As I've said before, I don’t believe that true balance on offense has anything to do with run/pass ratio. I've written and talked about the topic of balance here before, so I don’t want to expand on my take on the issue too much here, so I’ll start my analysis with a tidbit from a quote given by Mike Leach to coachingsearch.com on the topic earlier this year.
"There's a whole myth about balance, and it's really stupid. The notion that you hand it to one guy half the time, and then you throw it to two other guys the other half of the time, and maybe you connect, maybe you don't. There's nothing balanced about it. There's two skill positions left out."
"Balance, whether you run it or throw it, is getting contribution from all the skill positions… [if] you're giving it to the back 40 times. There's nothing balanced about it. It doesn't even add up to balance. We try to be balanced based on contributions by all the skill positions." - Mike Leach
Now let us quickly take a look at the Cowboys skill players and their touches in the game versus the Vikings.
So in 63 offensive plays, the Cowboys were able to get 5 players 6 or more touches, while targeting a 6th player (Williams) 7 times in the passing game. That, my friends, is balance. When you consider the fact that Jason Witten, Dez Bryant, Cole Beasley, and Terrance Williams all had at least one dropped ball, it becomes evident just how truly balanced this Cowboys attack is.
Now let’s look at the Cowboys 90-yard scoring drive in the final 2:44 of the fourth quarter of the Vikings game, starting with a breakdown of targets, catches, and yards on the drive.
Now let’s look at the areas on the field that were targeted on the drive, all the passes were relatively short throws, featuring good runs after the catch, something I wrote about last week.

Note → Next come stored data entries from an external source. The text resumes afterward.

/-! ## The commands -/

/-- R45: `LDF` loads any six values, sets `FV`, tests nothing and answers `000000000000`; with a reserved
bit set it answers `IllegalCommand` and leaves the registers and `FV`; an invalid range loaded is
refused by the next `DEC` and `RND`. -/
def Obligations.LdfLoadsDescriptor : Prop :=
  (∀ (s : State) (pe po fcl fcu cnl cnu : Idx),
    exec (.ldf pe po fcl fcu cnl cnu) s =
      .next ⟨⟨⟨pe, po, fcl, fcu, cnl, cnu⟩, true⟩, s.inputs, s.responses ++ [0x000000000000#48]⟩) ∧
  (∀ w : Word, slice w 47 44 = 1 → slice w 43 36 = 0 →
    decode w = .ok (.ldf (BitVec.ofNat 6 (slice w 5 0)) (BitVec.ofNat 6 (slice w 11 6))
      (BitVec.ofNat 6 (slice w 17 12)) (BitVec.ofNat 6 (slice w 23 18))
      (BitVec.ofNat 6 (slice w 29 24)) (BitVec.ofNat 6 (slice w 35 30)))) ∧
  (∀ (s : State) (w : Word) (rest : List Event), s.inputs = .command w :: rest →
    slice w 47 44 = 1 → slice w 43 36 ≠ 0 →
      step s = .next ⟨s.block, rest, s.responses ++ [0x300000000000#48]⟩) ∧
  (∀ (s : State) (p : Payload) (pe po fcl fcu cnl cnu : Idx),
    ¬ ((fcl.toNat ≤ fcu.toNat ∧ fcu.toNat ≤ 32) ∧ (cnl.toNat ≤ cnu.toNat ∧ cnu.toNat ≤ 32)) →
    ∀ t, exec (.ldf pe po fcl fcu cnl cnu) s = .next t →
      exec (.dec p) t = .next { t with responses := t.responses ++ [0x200000000000#48] } ∧
      exec (.rnd p) t = .next { t with responses := t.responses ++ [0x200000000000#48] })

/-- R49: with a descriptor loaded whose two ranges are valid, `DEC` answers `OK` with the facility code
(the half-open range narrowed to 8 bits) and the card number (narrowed to 16), every other response bit
0, and changes nothing else. Otherwise it answers `NoFormat`, then `InvalidRange`, carrying nothing; a
word with a reserved bit set is answered `IllegalCommand`. -/
def Obligations.DecReturnsFields : Prop :=
  (∀ (s : State) (p : Payload), s.block.fv = true → s.block.d.RangesOk →
    ∃ r : Word, exec (.dec p) s = .next { s with responses := s.responses ++ [r] } ∧
      rspStatus r = 0 ∧
      (rspFacilityCode r).toNat =
        p.toNat / 2 ^ s.block.d.fcl.toNat % 2 ^ (s.block.d.fcu.toNat - s.block.d.fcl.toNat) % 2 ^ 8 ∧
      (rspCardNumber r).toNat =
        p.toNat / 2 ^ s.block.d.cnl.toNat % 2 ^ (s.block.d.cnu.toNat - s.block.d.cnl.toNat) % 2 ^ 16 ∧
      r.toNat = (rspFacilityCode r).toNat * 2 ^ 16 + (rspCardNumber r).toNat) ∧
  (∀ (s : State) (p : Payload), s.block.fv = false →
    exec (.dec p) s = .next { s with responses := s.responses ++ [0x400000000000#48] }) ∧
  (∀ (s : State) (p : Payload), s.block.fv = true → ¬ s.block.d.RangesOk →
    exec (.dec p) s = .next { s with responses := s.responses ++ [0x200000000000#48] }) ∧
  (∀ w : Word, slice w 47 44 = 2 → slice w 43 32 = 0 →
    decode w = .ok (.dec (BitVec.ofNat 32 (slice w 31 0)))) ∧
  (∀ (s : State) (w : Word) (rest : List Event), s.inputs = .command w :: rest →
    slice w 47 44 = 2 → slice w 43 32 ≠ 0 →
      step s = .next ⟨s.block, rest, s.responses ++ [0x300000000000#48]⟩)

/-- R56: `PAR` on a valid range answers `OK` with the parity of the inclusive range, in every state,
whatever the descriptor and `FV`, and changes nothing else; on any other range it answers
`InvalidRange`; every word with its opcode is legal. -/
def Obligations.ParReturnsParity : Prop :=
  (∀ (s : State) (p : Payload) (lo hi : Idx), lo.toNat ≤ hi.toNat → hi.toNat ≤ 32 →
    exec (.par p lo hi) s = .next { s with
      responses := s.responses ++ [BitVec.ofNat 48 (setBits p lo.toNat hi.toNat % 2)] }) ∧
  (∀ (s : State) (p : Payload) (lo hi : Idx), hi.toNat < lo.toNat ∨ 32 < hi.toNat →
    exec (.par p lo hi) s = .next { s with responses := s.responses ++ [0x200000000000#48] }) ∧
  (∀ w : Word, slice w 47 44 = 3 →
    decode w = .ok (.par (BitVec.ofNat 32 (slice w 31 0)) (BitVec.ofNat 6 (slice w 37 32))
      (BitVec.ofNat 6 (slice w 43 38))))

/-- R61: with a descriptor loaded whose two ranges are valid, `RND` answers `OK` with `LEN = n + 2` and
`FRAME` the even-parity bit, the `n` binary digits of the payload and the odd-parity bit, and changes
nothing else; `n` is 1 for payload 0 (the spec's decision D15) and the bit length otherwise. Otherwise
it answers `NoFormat`, then `InvalidRange`; a word with a reserved bit set is answered
`IllegalCommand`. -/
def Obligations.RndReturnsFrame : Prop :=
  (∀ (s : State) (p : Payload) (n : Nat), s.block.fv = true → s.block.d.RangesOk →
    n = max 1 (Nat.size p.toNat) →
    ∃ r : Word, exec (.rnd p) s = .next { s with responses := s.responses ++ [r] } ∧
      rspStatus r = 0 ∧ r.extractLsb' 40 4 = 0 ∧
      (rspLen r).toNat = n + 2 ∧
      (rspFrame r).toNat =
        setBits p s.block.d.fcl.toNat s.block.d.fcu.toNat % 2 * 2 ^ (n + 1) + p.toNat * 2 +
          (1 - setBits p s.block.d.cnl.toNat s.block.d.cnu.toNat % 2)) ∧
  (∀ (s : State) (p : Payload), s.block.fv = false →
    exec (.rnd p) s = .next { s with responses := s.responses ++ [0x400000000000#48] }) ∧
  (∀ (s : State) (p : Payload), s.block.fv = true → ¬ s.block.d.RangesOk →
    exec (.rnd p) s = .next { s with responses := s.responses ++ [0x200000000000#48] }) ∧
  (∀ w : Word, slice w 47 44 = 4 → slice w 43 32 = 0 →
    decode w = .ok (.rnd (BitVec.ofNat 32 (slice w 31 0)))) ∧
  (∀ (s : State) (w : Word) (rest : List Event), s.inputs = .command w :: rest →
    slice w 47 44 = 4 → slice w 43 32 ≠ 0 →
      step s = .next ⟨s.block, rest, s.responses ++ [0x300000000000#48]⟩)

/-- R72: `DEC` and `RND` answer `NoFormat` exactly when `FV = 0`, that is when the events since reset hold
no `LDF` after the last `rst`. -/
def Obligations.NoFormatExactlyBeforeLoad : Prop :=
  (∀ (s : State) (p : Payload), ∃ r q : Word,
    exec (.dec p) s = .next { s with responses := s.responses ++ [r] } ∧
    exec (.rnd p) s = .next { s with responses := s.responses ++ [q] } ∧
    (r = 0x400000000000#48 ↔ s.block.fv = false) ∧ (q = 0x400000000000#48 ↔ s.block.fv = false)) ∧
  (∀ es : List Event, (runEvents Block.reset es).1.fv = false ↔ lastLoaded none es = none)

/-- R44: `DEC` and `RND` with a descriptor loaded answer `InvalidRange` exactly when one of its ranges
fails `lower ≤ upper ≤ 32`, `PAR` exactly when its own range does, whatever the payload; `LDF` checks
nothing. -/
def Obligations.InvalidRangeExactlyOnBadRange : Prop :=
  (∀ (s : State) (p : Payload), s.block.fv = true →
    ∃ r q : Word, exec (.dec p) s = .next { s with responses := s.responses ++ [r] } ∧
      exec (.rnd p) s = .next { s with responses := s.responses ++ [q] } ∧
      (r = 0x200000000000#48 ↔ ¬ s.block.d.RangesOk) ∧ (q = 0x200000000000#48 ↔ ¬ s.block.d.RangesOk)) ∧
  (∀ (s : State) (p : Payload) (lo hi : Idx), ∃ r : Word,
    exec (.par p lo hi) s = .next { s with responses := s.responses ++ [r] } ∧
      (r = 0x200000000000#48 ↔ ¬ (lo.toNat ≤ hi.toNat ∧ hi.toNat ≤ 32))) ∧
  (∀ (s : State) (pe po fcl fcu cnl cnu : Idx), ∃ t : State,
    exec (.ldf pe po fcl fcu cnl cnu) s = .next t ∧ t.responses = s.responses ++ [0x000000000000#48])

/-- R35, R73: the illegal words are those with an unassigned opcode or a reserved bit set; each is
answered `300000000000` whatever the state, and changes nothing else; every other word is the word of
one of the four commands. -/
def Obligations.IllegalWordsAreRejected : Prop :=
  (∀ (s : State) (w : Word) (rest : List Event), s.inputs = .command w :: rest →
    illegalWord w = true →
      step s = .next ⟨s.block, rest, s.responses ++ [0x300000000000#48]⟩) ∧
  (∀ w : Word, illegalWord w = false → ∃ i : Instr, decode w = .ok i ∧ encode i = w) ∧
  (∀ i : Instr, illegalWord (encode i) = false) ∧
  illegalWord 0 = true
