theorem witness_StepKeepsResponsesLegal : ∃ t,
    ResponsesLegal ⟨⟨inverted, true⟩, [.command 0x20000056782E#48], [0x300000000000#48]⟩ ∧
    step ⟨⟨inverted, true⟩, [.command 0x20000056782E#48], [0x300000000000#48]⟩ = .next t := by
  refine ⟨_, ?_, step_command (i := .dec 5666862) rfl (by decide)⟩
  intro r hr
  rw [List.mem_singleton.1 hr]
  unfold LegalResponse
  decide

theorem witness_StepKeepsUnloadedReset : ∃ t, UnloadedIsReset (fresh [.command 0x300000000001#48]) ∧
    (fresh [.command 0x300000000001#48]).block.fv = false ∧
    step (fresh [.command 0x300000000001#48]) = .next t :=
  ⟨_, fun _ => rfl, rfl, step_command (i := .par 1 0 0) rfl (by decide)⟩

theorem witness_StepIsTransaction :
    (loaded canonical [.command 0xFFFFFFFFFFFF#48, .rst]).inputs = .command 0xFFFFFFFFFFFF#48 :: [.rst] := by decide

theorem witness_ResponsesIgnoreParityPositions : Block.SameFormat ⟨canonical, true⟩ ⟨⟨63, 1, 16, 24, 0, 16⟩, true⟩ ∧
    Block.SameFormat ⟨canonical, false⟩ Block.reset :=
  ⟨⟨rfl, fun _ => ⟨rfl, rfl, rfl, rfl⟩⟩, rfl, fun h => nomatch h⟩

theorem witness_ReadersDoNotInterfere : ∀ e ∈ [Event.command 0x20000056782E#48, .command 0x34000056782E#48,
    .command 0x40000056782E#48, .command 0x50000056782E#48], readsOnly e = true := by decide

/-- For the statements on `extract` and `parity`: ranges at the edges, and a bit inside and outside. -/
theorem witness_ranges : (0 : Nat) ≤ 32 ∧ (32 : Nat) ≤ 32 ∧ (16 ≤ 24 ∧ (24 : Nat) ≤ 31 ∧ 31 ≤ 31) ∧
    (16 ≤ 16 ∧ 16 ≤ (24 : Nat)) ∧ ¬ (16 ≤ 25 ∧ 25 ≤ (24 : Nat)) := by decide

/-- S3: bit 24 lies outside the facility-code field `[16, 24)`. -/
theorem witness_ExtractionIsLocal : (0x0056782E#32) ≠ 0x0156782E#32 ∧
    ∀ i, 16 ≤ i → i < 24 → (0x0056782E#32).getLsbD i = (0x0156782E#32).getLsbD i := by
  refine ⟨by decide, ?_⟩
  intro i h1 h2
  interval_cases i <;> decide

theorem witness_NarrowingKeepsLowBits : (24 - 16 ≤ 8 ∧ 8 < 9 - 0 ∧ 16 - 0 ≤ 16 ∧ 16 < 17 - (0 : Nat)) ∧
    (⟨0, 0, 0, 9, 0, 17⟩ : Descriptor).RangesOk := by decide

theorem witness_ParityPosition32IsZero : (31 : Nat) ≤ 31 ∧ 32 < (33#6).toNat ∧
    (loaded ⟨0, 0, 0, 33, 0, 16⟩ []).block.fv = true ∧
    (32 < (loaded ⟨0, 0, 0, 33, 0, 16⟩ []).block.d.fcu.toNat) ∧
    (32 < (loaded ⟨0, 0, 0, 16, 0, 33⟩ []).block.d.cnu.toNat) := by decide

theorem witness_NaturalBinaryWidth : (1#32) ≠ 0 ∧ (0xFFFFFFFF#32) ≠ 0 := by decide

theorem witness_ParityIndicators : canonical.fcl.toNat ≤ canonical.fcu.toNat ∧
    canonical.cnl.toNat ≤ canonical.cnu.toNat := by decide

theorem witness_FrameLayout : 1 ≤ 1 ∧ 1 ≤ frameLen 0 - 2 ∧ 32 ≤ frameLen 0xFFFFFFFF - 2 ∧ frameLen 0 ≤ 3 := by
  decide

theorem witness_EncodeOfDecode : decode 0x3FFF0056782E#48 = .ok (.par 5666862 63 63) := by decide

theorem witness_OpcodeRowsSelectCommand : ldfRow ∈ opcodeTable ∧ decRow ∈ opcodeTable ∧ parRow ∈ opcodeTable ∧
    rndRow ∈ opcodeTable ∧ ∀ r ∈ opcodeTable, (0x50000056782E#48) &&& r.mask ≠ r.pattern := by decide

theorem witness_AssemblerEncodesLines : assemble (.rnd 5666862) = some 0x40000056782E#48 ∧
    AsmLine.rnd 5666862 ≠ .ldfStd := by decide

end Sys2Proof.Tests
end

section
/-! The statements of spec/00_scope.md: every step answers its event, and slices read bits. -/

namespace Sys2Proof.Machine

theorem slice_lt (v : Word) (hi lo : Nat) : slice v hi lo < 2 ^ (hi - lo + 1) :=
  Nat.mod_lt _ (Nat.two_pow_pos _)

theorem testBit_slice (v : Word) (hi lo k : Nat) :
    (slice v hi lo).testBit k = (decide (k ≤ hi - lo) && v.getLsbD (lo + k)) := by
  rw [slice, Nat.testBit_mod_two_pow, Nat.testBit_div_two_pow, BitVec.testBit_toNat]
  simp only [Nat.lt_succ_iff, Nat.add_comm k lo]

theorem bitAt_eq_div_mod (p : Payload) (i : Nat) : bitAt p i = p.toNat / 2 ^ i % 2 := by
  rw [bitAt, ← BitVec.testBit_toNat, Nat.toNat_testBit]

theorem bitAt_of_width_le (p : Payload) {i : Nat} (h : 32 ≤ i) : bitAt p i = 0 := by
  rw [bitAt, BitVec.getLsbD_of_ge p i h, Bool.toNat_false]

end Sys2Proof.Machine

open Sys2Proof Sys2Proof.Machine

/-- Settles O4, by the event that stands first: none, `rst`, a word that decodes, or an illegal word. -/
theorem stepAnswersEveryEvent : Obligations.StepAnswersEveryEvent := by
  intro s
  cases hin : s.inputs with
  | nil => exact ⟨s, [], step_idle hin, hin, (List.append_nil _).symm, rfl⟩
  | cons e rest =>
    cases e with
    | rst => exact ⟨_, [], step_rst hin, rfl, (List.append_nil _).symm, rfl⟩
    | command w =>
      cases hdec : decode w with
      | ok i => exact ⟨_, [responseTo s.block i], step_command hin hdec, rfl, rfl, rfl⟩
      | error err =>
        exact ⟨_, [errorResponse .illegalCommand], step_illegal hin hdec, rfl, rfl, rfl⟩

/-- Settles O30, from what a slice's bits are and what one bit is as a number. -/
theorem sliceReadsBits : Obligations.SliceReadsBits :=
  ⟨fun v hi lo _ => ⟨slice_lt v hi lo, testBit_slice v hi lo⟩, bitAt_eq_div_mod,
    fun p _ h => bitAt_of_width_le p h⟩

end

section
/-! The statements of spec/10_state.md: what writes the block, what the block holds after a run of events,
and which registers the responses depend on. -/

namespace Sys2Proof.Machine

/-! ## One command -/

/-- Rule R13: only `LDF` writes the block. -/
theorem blockAfter_of_ne_ldf (b : Block) {i : Instr}
    (h : ∀ pe po fcl fcu cnl cnu, i ≠ .ldf pe po fcl fcu cnl cnu) : blockAfter b i = b := by
  cases i with
  | ldf pe po fcl fcu cnl cnu => exact absurd rfl (h pe po fcl fcu cnl cnu)
  | dec p => rfl
  | par p lo hi => rfl
  | rnd p => rfl

theorem blockAfter_cases (b : Block) (i : Instr) : blockAfter b i = b ∨
    ∃ pe po fcl fcu cnl cnu, i = .ldf pe po fcl fcu cnl cnu ∧
      blockAfter b i = ⟨⟨pe, po, fcl, fcu, cnl, cnu⟩, true⟩ := by
  cases i with
  | ldf pe po fcl fcu cnl cnu => exact .inr ⟨pe, po, fcl, fcu, cnl, cnu, rfl, rfl⟩
  | dec p => exact .inl rfl
  | par p lo hi => exact .inl rfl
  | rnd p => exact .inl rfl

/-! ## One event, and a run of events -/

@[simp] theorem applyEvent_rst (b : Block) : applyEvent b .rst = (Block.reset, []) := rfl

theorem applyEvent_command {w : Word} {i : Instr} (b : Block) (h : decode w = .ok i) :
    applyEvent b (.command w) = (blockAfter b i, [responseTo b i]) := by
  rw [applyEvent, transact_of_decode b h]

theorem applyEvent_illegal {w : Word} {e : DecodeError} (b : Block) (h : decode w = .error e) :
    applyEvent b (.command w) = (b, [errorResponse .illegalCommand]) := by
  rw [applyEvent, transact_of_error b h]

@[simp] theorem runEvents_nil (b : Block) : runEvents b [] = (b, []) := rfl

@[simp] theorem runEvents_cons_fst (b : Block) (e : Event) (es : List Event) :
    (runEvents b (e :: es)).1 = (runEvents (applyEvent b e).1 es).1 := rfl

@[simp] theorem runEvents_cons_snd (b : Block) (e : Event) (es : List Event) :
    (runEvents b (e :: es)).2 = (applyEvent b e).2 ++ (runEvents (applyEvent b e).1 es).2 := rfl

/-- The reading words are the illegal ones and those of a command other than `LDF`. -/
theorem readsOnly_iff (e : Event) : readsOnly e = true ↔ ∃ w, e = .command w ∧
    ((∃ err, decode w = .error err) ∨
      ∃ i, decode w = .ok i ∧ ∀ pe po fcl fcu cnl cnu, i ≠ .ldf pe po fcl fcu cnl cnu) := by
  cases e with
  | rst => simp [readsOnly]
  | command w =>
    cases hdec : decode w with
    | error err => simp [readsOnly, hdec]
    | ok i => cases i <;> simp [readsOnly, hdec]

/-- What an event can be to the block: the reset, a load, or a reading word. -/
theorem event_cases (e : Event) : e = .rst ∨
    (∃ w pe po fcl fcu cnl cnu, e = .command w ∧ decode w = .ok (.ldf pe po fcl fcu cnl cnu)) ∨
    readsOnly e = true := by
  cases e with
  | rst => exact .inl rfl
  | command w =>
    cases hdec : decode w with
    | error err => exact .inr (.inr (by simp [readsOnly, hdec]))
    | ok i =>
      cases i with
      | ldf pe po fcl fcu cnl cnu => exact .inr (.inl ⟨w, pe, po, fcl, fcu, cnl, cnu, rfl, hdec⟩)
      | dec p => exact .inr (.inr (by simp [readsOnly, hdec]))
      | par p lo hi => exact .inr (.inr (by simp [readsOnly, hdec]))
      | rnd p => exact .inr (.inr (by simp [readsOnly, hdec]))

/-- A reading word leaves the block (rules R13, R74). -/
theorem applyEvent_fst_of_readsOnly {e : Event} (b : Block) (h : readsOnly e = true) :
    (applyEvent b e).1 = b := by
  obtain ⟨w, rfl, ⟨err, hdec⟩ | ⟨i, hdec, hi⟩⟩ := (readsOnly_iff e).1 h
  · rw [applyEvent_illegal b hdec]
  · rw [applyEvent_command b hdec]
    exact blockAfter_of_ne_ldf b hi

/-! ## The descriptor in force -/

@[simp] theorem current_reset : Block.reset.current = none := rfl

@[simp] theorem lastLoaded_rst (c : Option Descriptor) (es : List Event) :
    lastLoaded c (.rst :: es) = lastLoaded none es := rfl

theorem lastLoaded_ldf {w : Word} {pe po fcl fcu cnl cnu : Idx} (c : Option Descriptor)
    (es : List Event) (h : decode w = .ok (.ldf pe po fcl fcu cnl cnu)) :
    lastLoaded c (.command w :: es) = lastLoaded (some ⟨pe, po, fcl, fcu, cnl, cnu⟩) es := by
  rw [lastLoaded, h]

theorem lastLoaded_of_readsOnly {e : Event} (c : Option Descriptor) (es : List Event)
    (h : readsOnly e = true) : lastLoaded c (e :: es) = lastLoaded c es := by
  obtain ⟨w, rfl, ⟨err, hdec⟩ | ⟨i, hdec, hi⟩⟩ := (readsOnly_iff e).1 h
  · rw [lastLoaded, hdec]
  · rw [lastLoaded, hdec]
    cases i with
    | ldf pe po fcl fcu cnl cnu => exact absurd rfl (hi pe po fcl fcu cnl cnu)
    | dec p => rfl
    | par p lo hi => rfl
    | rnd p => rfl

/-- One event moves the block's descriptor as `lastLoaded` reads it from the events. -/
theorem lastLoaded_current_cons (b : Block) (e : Event) (es : List Event) :
    lastLoaded b.current (e :: es) = lastLoaded (applyEvent b e).1.current es := by
  obtain rfl | ⟨w, pe, po, fcl, fcu, cnl, cnu, rfl, hdec⟩ | hread := event_cases e
  · rw [lastLoaded_rst, applyEvent_rst, current_reset]
  · rw [lastLoaded_ldf _ _ hdec, applyEvent_command b hdec]
    rfl
  · rw [lastLoaded_of_readsOnly _ _ hread, applyEvent_fst_of_readsOnly b hread]

/-! ## Blocks of the same format -/

theorem Block.SameFormat.refl (b : Block) : Block.SameFormat b b :=
  ⟨rfl, fun _ => ⟨rfl, rfl, rfl, rfl⟩⟩

/-- Two blocks of the same format are both unloaded, or differ in `D.PE` and `D.PO` at most. -/
theorem Block.SameFormat.cases {a b : Block} (h : Block.SameFormat a b) :
    (a.fv = false ∧ b.fv = false) ∨
    ∃ d pe po, a = ⟨d, true⟩ ∧ b = ⟨{ d with pe := pe, po := po }, true⟩ := by
  obtain ⟨da, fva⟩ := a
  obtain ⟨⟨pe, po, fcl, fcu, cnl, cnu⟩, fvb⟩ := b
  obtain ⟨hfv, hranges⟩ := h
  cases hfv
  cases fva with
  | false => exact .inl ⟨rfl, rfl⟩
  | true =>
    obtain ⟨rfl, rfl, rfl, rfl⟩ := hranges rfl
    exact .inr ⟨da, pe, po, rfl, rfl⟩

/-- A result that reads neither `D.PE` nor `D.PO` makes a response that reads the format alone
(rules R17, R18): the test on the ranges does not read them either. -/
theorem Block.SameFormat.withDescriptor_eq {a b : Block} (h : Block.SameFormat a b)
    (f : Descriptor → Word) (hf : ∀ d pe po, f { d with pe := pe, po := po } = f d) :
    withDescriptor a f = withDescriptor b f := by
  obtain ⟨ha, hb⟩ | ⟨d, pe, po, rfl, rfl⟩ := h.cases
  · rw [withDescriptor_noFormat f ha, withDescriptor_noFormat f hb]
  · have hvalid : ({ d with pe := pe, po := po } : Descriptor).valid = d.valid := rfl
    simp only [withDescriptor, hvalid, hf]

theorem Block.SameFormat.responseTo_eq {a b : Block} (h : Block.SameFormat a b) (i : Instr) :
    responseTo a i = responseTo b i := by
  cases i with
  | ldf pe po fcl fcu cnl cnu => rfl
  | dec p =>
    exact h.withDescriptor_eq (fun d => decOkResponse (facilityCode d p) (cardNumber d p))
      fun _ _ _ => rfl
  | par p lo hi => rfl
  | rnd p =>
    exact h.withDescriptor_eq (fun d => rndOkResponse (frameLen p) (frame d p)) fun _ _ _ => rfl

So we’ll only be looking at left, middle, and right areas for this break down.
We see that on the 9 plays of the drive (one was a throwaway out of bounds by Romo) , they were split almost perfectly between the three horizontal areas of the field.
If you were a defensive coordinator and I was your advanced scout, and I came to you to give a report on a team you were about to play, and I said, "Well coach, an example of what they like to do, on one series in their last game, they ran 9 plays, to 5 different guys, completed 89% of their passes, spread evenly to all areas of the field, and scored a TD in 2:09." You would be very worried about facing that team.
So when you stop thinking about balance as a 50/50 split between runs and passes, and start thinking about it as using all of the weapons available to you to distribute the ball to try to attack a defense all over the field, you can see that this team has the ability to be extremely well-balanced, and potent, given they don’t stop themselves with drops, penalties, or missed blocks.